What you return must be the complete listing, unchanged.

§ SUPPLIED ENTRIES:
=======

-- ==== Sys2Proof/Word.lean ====
section
/-! DEFINITION. The words of the block: bytes and the two wider unsigned fields of the wire (00_scope.md R9). -/

namespace Sys2Proof

/-- A byte, 8 bits numbered 7 down to 0 (R9). -/
abbrev Byte := BitVec 8

/-- An unsigned 16-bit value (`u16`, R9): the length field, the CRC, the response length. -/
abbrev U16 := BitVec 16

/-- An unsigned 32-bit value (`u32`, R9): addresses, cell indices, baud rates. -/
abbrev U32 := BitVec 32

end Sys2Proof
end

=======

§ SOLUTION FOR THIS EXERCISE:
-- ==== Sys2Proof/Word.lean ====
section
/-! DEFINITION. The words of the block: bytes and the two wider unsigned fields of the wire (00_scope.md R9). -/

namespace Sys2Proof

/-- A byte, 8 bits numbered 7 down to 0 (R9). -/
abbrev Byte := BitVec 8

/-- An unsigned 16-bit value (`u16`, R9): the length field, the CRC, the response length. -/
abbrev U16 := BitVec 16

/-- An unsigned 32-bit value (`u32`, R9): addresses, cell indices, baud rates. -/
abbrev U32 := BitVec 32

end Sys2Proof
end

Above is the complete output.